Required work: Determine the number of lines in the listing below in which the word "frameSeg" is present, and state it without comment.

Given data:
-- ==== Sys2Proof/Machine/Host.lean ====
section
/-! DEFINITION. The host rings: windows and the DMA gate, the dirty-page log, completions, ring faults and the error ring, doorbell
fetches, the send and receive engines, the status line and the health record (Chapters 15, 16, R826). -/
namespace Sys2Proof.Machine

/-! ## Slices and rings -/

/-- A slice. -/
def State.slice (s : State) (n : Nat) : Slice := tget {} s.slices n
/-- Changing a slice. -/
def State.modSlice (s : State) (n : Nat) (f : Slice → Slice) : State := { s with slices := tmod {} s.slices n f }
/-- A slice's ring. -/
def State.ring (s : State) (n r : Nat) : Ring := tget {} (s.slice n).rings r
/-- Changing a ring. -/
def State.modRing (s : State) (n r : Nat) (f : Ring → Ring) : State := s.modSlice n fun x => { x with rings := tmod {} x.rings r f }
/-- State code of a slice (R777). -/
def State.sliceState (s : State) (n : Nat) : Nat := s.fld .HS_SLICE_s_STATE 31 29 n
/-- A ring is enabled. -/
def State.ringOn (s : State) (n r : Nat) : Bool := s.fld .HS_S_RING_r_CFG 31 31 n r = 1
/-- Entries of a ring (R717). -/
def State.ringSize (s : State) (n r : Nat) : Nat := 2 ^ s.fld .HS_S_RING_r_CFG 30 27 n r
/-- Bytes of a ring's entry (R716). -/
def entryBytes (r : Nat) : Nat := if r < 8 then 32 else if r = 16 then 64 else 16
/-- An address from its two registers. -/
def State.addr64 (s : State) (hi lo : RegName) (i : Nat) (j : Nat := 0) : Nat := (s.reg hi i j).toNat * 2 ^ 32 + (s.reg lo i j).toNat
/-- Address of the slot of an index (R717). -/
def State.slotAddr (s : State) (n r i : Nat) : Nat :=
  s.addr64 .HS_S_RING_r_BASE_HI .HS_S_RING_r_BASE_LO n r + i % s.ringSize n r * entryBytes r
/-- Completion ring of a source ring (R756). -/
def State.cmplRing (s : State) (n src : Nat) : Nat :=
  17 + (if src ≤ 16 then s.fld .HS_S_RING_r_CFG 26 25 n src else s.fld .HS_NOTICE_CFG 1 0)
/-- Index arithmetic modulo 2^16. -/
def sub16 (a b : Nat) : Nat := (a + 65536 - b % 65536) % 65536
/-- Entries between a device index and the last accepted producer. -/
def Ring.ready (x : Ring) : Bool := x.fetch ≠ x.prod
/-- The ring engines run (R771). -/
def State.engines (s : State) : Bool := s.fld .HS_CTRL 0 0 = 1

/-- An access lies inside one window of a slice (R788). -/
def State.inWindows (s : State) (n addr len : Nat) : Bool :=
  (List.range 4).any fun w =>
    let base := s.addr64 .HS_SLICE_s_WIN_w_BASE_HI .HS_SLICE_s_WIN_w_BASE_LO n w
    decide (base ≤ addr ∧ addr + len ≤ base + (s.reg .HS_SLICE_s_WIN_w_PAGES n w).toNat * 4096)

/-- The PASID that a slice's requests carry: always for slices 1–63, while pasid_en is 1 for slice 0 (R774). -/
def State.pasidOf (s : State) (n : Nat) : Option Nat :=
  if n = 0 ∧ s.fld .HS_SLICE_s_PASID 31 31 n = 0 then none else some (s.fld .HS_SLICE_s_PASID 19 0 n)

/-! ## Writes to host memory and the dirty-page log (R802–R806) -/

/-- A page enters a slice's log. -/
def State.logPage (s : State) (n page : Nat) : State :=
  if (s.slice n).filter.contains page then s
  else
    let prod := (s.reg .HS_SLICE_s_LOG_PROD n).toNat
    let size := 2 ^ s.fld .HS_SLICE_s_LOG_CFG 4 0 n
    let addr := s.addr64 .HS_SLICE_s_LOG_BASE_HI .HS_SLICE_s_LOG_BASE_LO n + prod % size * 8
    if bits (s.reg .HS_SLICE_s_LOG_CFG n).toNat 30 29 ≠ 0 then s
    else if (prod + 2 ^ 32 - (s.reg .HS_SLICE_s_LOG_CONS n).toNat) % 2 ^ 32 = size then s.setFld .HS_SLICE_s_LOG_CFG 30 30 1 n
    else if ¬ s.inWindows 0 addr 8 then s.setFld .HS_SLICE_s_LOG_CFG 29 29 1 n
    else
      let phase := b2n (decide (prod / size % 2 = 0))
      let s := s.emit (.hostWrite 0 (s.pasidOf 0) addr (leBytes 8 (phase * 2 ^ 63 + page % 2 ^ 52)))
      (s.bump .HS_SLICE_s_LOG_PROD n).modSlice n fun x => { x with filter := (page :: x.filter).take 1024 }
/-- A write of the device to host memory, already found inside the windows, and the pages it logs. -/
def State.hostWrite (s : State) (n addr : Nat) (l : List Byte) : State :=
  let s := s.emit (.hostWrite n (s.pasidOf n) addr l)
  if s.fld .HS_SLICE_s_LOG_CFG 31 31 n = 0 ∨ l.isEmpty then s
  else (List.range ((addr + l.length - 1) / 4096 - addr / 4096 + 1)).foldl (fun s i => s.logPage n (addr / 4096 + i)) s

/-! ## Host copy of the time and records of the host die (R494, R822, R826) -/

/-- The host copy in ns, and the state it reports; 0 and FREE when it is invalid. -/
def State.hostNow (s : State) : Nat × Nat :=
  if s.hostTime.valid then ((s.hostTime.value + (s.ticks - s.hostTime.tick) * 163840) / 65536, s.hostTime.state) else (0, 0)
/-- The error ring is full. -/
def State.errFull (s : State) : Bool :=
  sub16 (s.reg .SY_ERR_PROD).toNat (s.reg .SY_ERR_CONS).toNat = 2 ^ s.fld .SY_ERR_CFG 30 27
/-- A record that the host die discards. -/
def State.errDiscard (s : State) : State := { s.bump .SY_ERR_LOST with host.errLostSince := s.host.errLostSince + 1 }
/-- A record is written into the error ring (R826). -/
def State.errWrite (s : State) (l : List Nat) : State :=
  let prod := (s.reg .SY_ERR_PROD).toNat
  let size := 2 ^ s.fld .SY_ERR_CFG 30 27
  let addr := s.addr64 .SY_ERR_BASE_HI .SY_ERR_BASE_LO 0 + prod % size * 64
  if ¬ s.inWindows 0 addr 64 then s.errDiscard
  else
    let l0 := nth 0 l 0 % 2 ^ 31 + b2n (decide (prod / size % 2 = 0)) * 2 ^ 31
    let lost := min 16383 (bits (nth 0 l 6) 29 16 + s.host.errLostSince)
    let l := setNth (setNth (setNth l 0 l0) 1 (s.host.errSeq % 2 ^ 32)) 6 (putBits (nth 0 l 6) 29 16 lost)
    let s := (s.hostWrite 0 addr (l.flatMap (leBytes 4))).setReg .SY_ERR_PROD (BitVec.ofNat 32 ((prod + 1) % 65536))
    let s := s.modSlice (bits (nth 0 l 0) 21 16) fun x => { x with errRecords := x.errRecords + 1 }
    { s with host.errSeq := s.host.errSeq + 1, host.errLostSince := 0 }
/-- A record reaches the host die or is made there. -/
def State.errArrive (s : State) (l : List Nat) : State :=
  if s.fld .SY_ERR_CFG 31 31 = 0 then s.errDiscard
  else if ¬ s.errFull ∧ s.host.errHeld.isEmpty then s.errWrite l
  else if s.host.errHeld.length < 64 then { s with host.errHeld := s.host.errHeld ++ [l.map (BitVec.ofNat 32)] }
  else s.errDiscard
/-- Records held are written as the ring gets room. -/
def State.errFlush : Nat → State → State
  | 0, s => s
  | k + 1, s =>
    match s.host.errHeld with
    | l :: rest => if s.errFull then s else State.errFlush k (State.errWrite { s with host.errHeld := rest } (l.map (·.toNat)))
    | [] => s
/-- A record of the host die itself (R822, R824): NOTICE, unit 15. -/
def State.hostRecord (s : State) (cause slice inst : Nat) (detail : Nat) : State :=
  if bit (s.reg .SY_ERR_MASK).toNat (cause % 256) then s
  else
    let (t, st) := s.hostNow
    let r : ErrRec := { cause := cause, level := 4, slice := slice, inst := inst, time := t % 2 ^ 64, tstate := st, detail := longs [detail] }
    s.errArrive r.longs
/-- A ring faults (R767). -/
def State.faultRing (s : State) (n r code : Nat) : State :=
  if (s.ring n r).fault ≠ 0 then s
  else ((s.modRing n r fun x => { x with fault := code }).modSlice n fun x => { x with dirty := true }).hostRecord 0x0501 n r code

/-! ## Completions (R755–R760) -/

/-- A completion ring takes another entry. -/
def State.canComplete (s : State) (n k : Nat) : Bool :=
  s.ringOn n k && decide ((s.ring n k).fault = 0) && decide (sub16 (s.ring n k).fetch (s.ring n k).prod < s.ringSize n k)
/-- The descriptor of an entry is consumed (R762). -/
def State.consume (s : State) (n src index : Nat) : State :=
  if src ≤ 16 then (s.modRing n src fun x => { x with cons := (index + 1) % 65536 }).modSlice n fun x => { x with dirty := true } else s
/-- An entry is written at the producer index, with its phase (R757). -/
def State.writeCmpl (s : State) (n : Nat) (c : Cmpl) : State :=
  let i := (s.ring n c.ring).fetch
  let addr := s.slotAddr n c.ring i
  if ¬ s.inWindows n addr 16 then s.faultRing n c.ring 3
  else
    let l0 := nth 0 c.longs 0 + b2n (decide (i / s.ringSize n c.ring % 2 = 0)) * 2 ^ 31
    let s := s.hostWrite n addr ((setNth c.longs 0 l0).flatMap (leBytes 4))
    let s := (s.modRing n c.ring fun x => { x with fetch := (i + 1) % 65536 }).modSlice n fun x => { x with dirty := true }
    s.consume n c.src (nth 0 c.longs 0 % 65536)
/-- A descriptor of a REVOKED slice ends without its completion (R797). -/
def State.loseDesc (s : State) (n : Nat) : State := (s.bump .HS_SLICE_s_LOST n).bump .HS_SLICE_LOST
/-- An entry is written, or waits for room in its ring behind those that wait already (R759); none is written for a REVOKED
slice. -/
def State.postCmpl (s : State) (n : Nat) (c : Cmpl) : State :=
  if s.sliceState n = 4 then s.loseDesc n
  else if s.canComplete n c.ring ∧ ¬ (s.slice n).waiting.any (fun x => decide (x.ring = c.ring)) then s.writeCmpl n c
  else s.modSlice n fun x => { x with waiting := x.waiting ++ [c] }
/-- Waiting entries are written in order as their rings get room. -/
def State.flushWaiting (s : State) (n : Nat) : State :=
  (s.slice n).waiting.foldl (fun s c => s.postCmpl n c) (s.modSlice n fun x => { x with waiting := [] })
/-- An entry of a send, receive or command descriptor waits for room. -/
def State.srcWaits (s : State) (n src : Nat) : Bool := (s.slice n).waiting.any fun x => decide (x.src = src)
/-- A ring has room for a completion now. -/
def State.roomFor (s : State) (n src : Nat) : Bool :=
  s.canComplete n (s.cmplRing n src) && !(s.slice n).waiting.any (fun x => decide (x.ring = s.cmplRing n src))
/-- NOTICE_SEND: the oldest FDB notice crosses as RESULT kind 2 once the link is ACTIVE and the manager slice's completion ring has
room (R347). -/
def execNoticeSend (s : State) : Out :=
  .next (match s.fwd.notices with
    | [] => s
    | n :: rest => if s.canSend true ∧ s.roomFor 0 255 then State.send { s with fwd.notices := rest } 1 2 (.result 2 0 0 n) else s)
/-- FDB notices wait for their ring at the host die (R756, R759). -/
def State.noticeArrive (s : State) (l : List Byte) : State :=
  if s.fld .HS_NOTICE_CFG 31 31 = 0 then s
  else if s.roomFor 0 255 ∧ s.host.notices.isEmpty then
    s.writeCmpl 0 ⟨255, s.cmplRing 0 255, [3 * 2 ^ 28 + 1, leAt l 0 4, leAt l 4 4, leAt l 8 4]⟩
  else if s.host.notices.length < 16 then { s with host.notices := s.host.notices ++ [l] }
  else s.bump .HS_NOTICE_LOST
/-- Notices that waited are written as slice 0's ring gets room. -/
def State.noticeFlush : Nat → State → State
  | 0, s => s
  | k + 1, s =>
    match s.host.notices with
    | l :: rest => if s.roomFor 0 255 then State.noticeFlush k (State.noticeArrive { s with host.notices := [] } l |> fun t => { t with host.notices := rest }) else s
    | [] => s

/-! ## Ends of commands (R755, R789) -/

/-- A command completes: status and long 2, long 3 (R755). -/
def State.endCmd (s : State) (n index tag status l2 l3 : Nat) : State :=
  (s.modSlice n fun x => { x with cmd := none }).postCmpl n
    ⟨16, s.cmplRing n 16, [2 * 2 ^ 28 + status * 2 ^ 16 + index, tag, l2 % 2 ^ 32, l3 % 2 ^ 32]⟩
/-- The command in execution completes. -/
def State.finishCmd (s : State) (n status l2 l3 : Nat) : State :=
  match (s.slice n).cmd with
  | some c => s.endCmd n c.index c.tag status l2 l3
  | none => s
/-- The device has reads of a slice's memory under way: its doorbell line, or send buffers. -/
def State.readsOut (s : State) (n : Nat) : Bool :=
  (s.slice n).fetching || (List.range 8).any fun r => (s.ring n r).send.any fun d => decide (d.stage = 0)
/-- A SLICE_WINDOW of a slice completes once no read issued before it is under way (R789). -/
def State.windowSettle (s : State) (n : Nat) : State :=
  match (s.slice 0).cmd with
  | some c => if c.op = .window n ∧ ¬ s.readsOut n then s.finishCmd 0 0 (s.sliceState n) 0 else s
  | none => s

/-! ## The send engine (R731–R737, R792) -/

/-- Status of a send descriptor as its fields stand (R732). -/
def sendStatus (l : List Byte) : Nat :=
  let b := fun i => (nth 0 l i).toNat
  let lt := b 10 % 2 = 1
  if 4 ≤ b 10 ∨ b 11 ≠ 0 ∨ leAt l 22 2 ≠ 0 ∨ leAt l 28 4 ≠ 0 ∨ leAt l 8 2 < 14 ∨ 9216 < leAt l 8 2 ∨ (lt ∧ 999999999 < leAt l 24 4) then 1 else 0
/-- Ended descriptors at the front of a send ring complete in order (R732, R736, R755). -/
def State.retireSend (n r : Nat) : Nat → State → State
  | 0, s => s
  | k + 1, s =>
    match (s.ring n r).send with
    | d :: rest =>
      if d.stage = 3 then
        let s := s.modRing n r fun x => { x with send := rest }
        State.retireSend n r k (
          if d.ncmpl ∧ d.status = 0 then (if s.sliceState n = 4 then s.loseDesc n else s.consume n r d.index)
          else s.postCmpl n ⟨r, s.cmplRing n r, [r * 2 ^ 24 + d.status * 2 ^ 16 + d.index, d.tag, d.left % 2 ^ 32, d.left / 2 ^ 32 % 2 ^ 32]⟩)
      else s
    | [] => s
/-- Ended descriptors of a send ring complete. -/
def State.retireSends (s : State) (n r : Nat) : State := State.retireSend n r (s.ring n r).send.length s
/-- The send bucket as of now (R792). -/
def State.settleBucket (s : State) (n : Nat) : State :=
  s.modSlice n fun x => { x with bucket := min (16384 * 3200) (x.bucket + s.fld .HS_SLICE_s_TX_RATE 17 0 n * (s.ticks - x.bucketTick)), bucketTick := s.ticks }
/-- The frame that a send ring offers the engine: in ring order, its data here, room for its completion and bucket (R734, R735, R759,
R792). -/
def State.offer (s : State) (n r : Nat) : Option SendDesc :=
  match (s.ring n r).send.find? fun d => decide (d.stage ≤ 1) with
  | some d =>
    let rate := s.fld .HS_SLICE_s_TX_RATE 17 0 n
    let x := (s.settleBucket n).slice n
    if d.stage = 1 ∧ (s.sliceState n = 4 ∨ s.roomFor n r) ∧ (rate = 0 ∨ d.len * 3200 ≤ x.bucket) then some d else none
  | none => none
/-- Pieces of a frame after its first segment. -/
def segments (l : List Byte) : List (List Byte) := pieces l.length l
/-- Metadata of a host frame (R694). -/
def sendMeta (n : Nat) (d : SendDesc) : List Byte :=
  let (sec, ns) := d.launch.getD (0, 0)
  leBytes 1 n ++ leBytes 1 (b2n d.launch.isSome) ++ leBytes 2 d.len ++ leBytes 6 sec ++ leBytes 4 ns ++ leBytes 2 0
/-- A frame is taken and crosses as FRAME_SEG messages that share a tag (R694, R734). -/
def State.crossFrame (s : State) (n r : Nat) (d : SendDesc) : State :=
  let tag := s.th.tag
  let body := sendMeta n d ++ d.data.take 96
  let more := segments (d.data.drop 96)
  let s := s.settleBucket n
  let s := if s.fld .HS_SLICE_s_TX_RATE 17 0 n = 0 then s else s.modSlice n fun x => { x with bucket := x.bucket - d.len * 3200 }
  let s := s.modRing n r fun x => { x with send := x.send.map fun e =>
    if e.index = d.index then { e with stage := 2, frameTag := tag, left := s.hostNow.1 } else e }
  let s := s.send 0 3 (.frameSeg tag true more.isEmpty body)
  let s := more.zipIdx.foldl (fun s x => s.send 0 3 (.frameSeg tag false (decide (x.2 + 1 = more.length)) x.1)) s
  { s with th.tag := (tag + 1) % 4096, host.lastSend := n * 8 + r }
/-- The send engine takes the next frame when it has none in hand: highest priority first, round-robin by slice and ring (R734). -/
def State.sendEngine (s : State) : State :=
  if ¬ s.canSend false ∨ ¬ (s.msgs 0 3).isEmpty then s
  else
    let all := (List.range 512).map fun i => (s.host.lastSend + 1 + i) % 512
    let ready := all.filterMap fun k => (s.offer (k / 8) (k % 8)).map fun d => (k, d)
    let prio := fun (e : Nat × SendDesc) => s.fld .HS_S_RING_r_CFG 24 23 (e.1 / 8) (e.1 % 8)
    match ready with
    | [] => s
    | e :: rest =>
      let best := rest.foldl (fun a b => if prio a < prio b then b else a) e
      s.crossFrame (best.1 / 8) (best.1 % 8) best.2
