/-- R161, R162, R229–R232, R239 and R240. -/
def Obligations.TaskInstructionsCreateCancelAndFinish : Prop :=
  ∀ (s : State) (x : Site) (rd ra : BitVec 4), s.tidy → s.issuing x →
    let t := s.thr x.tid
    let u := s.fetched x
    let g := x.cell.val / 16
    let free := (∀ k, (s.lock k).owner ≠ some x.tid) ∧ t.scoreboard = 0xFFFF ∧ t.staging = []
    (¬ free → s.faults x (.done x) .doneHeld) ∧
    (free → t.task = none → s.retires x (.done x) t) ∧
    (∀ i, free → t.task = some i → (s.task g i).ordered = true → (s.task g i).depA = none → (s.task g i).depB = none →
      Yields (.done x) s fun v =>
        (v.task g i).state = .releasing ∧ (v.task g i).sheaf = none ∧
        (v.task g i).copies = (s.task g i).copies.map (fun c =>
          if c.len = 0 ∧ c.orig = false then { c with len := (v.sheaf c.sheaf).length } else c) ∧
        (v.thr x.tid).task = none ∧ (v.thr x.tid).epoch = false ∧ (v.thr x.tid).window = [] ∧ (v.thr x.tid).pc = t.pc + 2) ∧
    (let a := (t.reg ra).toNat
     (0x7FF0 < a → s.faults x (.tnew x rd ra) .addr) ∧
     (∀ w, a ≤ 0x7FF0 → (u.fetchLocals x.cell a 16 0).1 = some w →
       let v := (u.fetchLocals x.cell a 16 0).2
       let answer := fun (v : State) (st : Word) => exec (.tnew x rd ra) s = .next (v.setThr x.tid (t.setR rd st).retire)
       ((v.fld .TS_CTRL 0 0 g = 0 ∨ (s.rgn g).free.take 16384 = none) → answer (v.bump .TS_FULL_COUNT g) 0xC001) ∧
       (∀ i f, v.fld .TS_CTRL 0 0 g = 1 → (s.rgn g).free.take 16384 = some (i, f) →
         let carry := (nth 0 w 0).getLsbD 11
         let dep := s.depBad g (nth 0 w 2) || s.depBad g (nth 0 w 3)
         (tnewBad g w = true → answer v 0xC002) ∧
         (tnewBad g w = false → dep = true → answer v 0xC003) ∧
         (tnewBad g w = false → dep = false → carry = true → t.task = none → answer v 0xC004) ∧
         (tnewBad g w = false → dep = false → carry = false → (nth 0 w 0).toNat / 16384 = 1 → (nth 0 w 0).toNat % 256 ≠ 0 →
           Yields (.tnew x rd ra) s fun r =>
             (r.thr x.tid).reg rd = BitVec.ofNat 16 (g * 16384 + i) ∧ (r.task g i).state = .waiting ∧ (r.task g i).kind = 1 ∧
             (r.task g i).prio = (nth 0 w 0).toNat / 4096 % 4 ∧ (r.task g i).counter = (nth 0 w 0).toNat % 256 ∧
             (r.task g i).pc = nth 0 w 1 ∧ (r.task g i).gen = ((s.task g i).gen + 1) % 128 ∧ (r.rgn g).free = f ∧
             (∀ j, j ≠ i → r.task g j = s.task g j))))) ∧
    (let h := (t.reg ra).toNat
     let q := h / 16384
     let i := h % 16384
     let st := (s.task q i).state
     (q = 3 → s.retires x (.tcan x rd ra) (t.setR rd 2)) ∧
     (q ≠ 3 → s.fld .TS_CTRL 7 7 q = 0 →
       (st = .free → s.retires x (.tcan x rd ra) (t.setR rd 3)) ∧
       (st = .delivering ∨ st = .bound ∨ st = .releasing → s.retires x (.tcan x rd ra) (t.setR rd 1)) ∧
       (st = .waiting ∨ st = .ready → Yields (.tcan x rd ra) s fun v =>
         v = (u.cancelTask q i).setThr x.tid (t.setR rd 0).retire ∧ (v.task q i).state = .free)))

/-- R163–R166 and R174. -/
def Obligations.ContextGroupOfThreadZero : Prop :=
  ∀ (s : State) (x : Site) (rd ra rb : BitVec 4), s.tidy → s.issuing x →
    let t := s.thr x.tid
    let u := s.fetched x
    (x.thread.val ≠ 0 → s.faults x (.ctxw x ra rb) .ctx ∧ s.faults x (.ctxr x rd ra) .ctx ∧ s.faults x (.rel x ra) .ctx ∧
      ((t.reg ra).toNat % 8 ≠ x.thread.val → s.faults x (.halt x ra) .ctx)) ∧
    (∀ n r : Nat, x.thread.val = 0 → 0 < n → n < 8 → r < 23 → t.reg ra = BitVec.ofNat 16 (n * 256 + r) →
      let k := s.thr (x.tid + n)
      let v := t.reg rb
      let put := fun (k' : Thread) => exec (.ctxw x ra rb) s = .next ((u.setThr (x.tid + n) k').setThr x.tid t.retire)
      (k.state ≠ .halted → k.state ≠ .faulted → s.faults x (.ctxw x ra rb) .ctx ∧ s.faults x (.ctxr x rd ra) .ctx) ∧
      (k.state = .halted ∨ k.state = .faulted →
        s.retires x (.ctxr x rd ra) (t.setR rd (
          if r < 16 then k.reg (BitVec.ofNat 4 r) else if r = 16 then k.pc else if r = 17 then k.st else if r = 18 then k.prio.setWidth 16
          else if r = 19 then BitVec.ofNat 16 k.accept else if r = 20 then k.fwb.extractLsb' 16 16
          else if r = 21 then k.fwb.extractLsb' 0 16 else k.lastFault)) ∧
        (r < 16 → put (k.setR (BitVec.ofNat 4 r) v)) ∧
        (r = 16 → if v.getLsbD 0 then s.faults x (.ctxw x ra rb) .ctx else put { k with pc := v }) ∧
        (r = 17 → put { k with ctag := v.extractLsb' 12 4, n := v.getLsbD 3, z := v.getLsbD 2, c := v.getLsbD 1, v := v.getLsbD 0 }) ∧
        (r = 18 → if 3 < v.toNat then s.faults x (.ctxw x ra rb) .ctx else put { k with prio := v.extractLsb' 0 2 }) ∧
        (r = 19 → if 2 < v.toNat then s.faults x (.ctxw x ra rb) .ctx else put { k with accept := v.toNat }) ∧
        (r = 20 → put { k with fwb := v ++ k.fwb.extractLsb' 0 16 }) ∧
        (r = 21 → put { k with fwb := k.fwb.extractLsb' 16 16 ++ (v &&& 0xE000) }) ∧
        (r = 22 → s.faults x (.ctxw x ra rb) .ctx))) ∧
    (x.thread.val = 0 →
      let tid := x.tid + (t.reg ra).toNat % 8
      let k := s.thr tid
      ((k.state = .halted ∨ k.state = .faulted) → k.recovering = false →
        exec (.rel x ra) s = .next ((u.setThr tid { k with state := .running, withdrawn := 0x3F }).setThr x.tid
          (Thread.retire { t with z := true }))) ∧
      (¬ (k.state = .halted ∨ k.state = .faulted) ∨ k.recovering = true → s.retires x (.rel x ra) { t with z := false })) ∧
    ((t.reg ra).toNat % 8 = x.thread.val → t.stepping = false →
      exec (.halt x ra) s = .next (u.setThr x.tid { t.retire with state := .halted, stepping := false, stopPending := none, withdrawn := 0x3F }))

Solution to this exercise: 2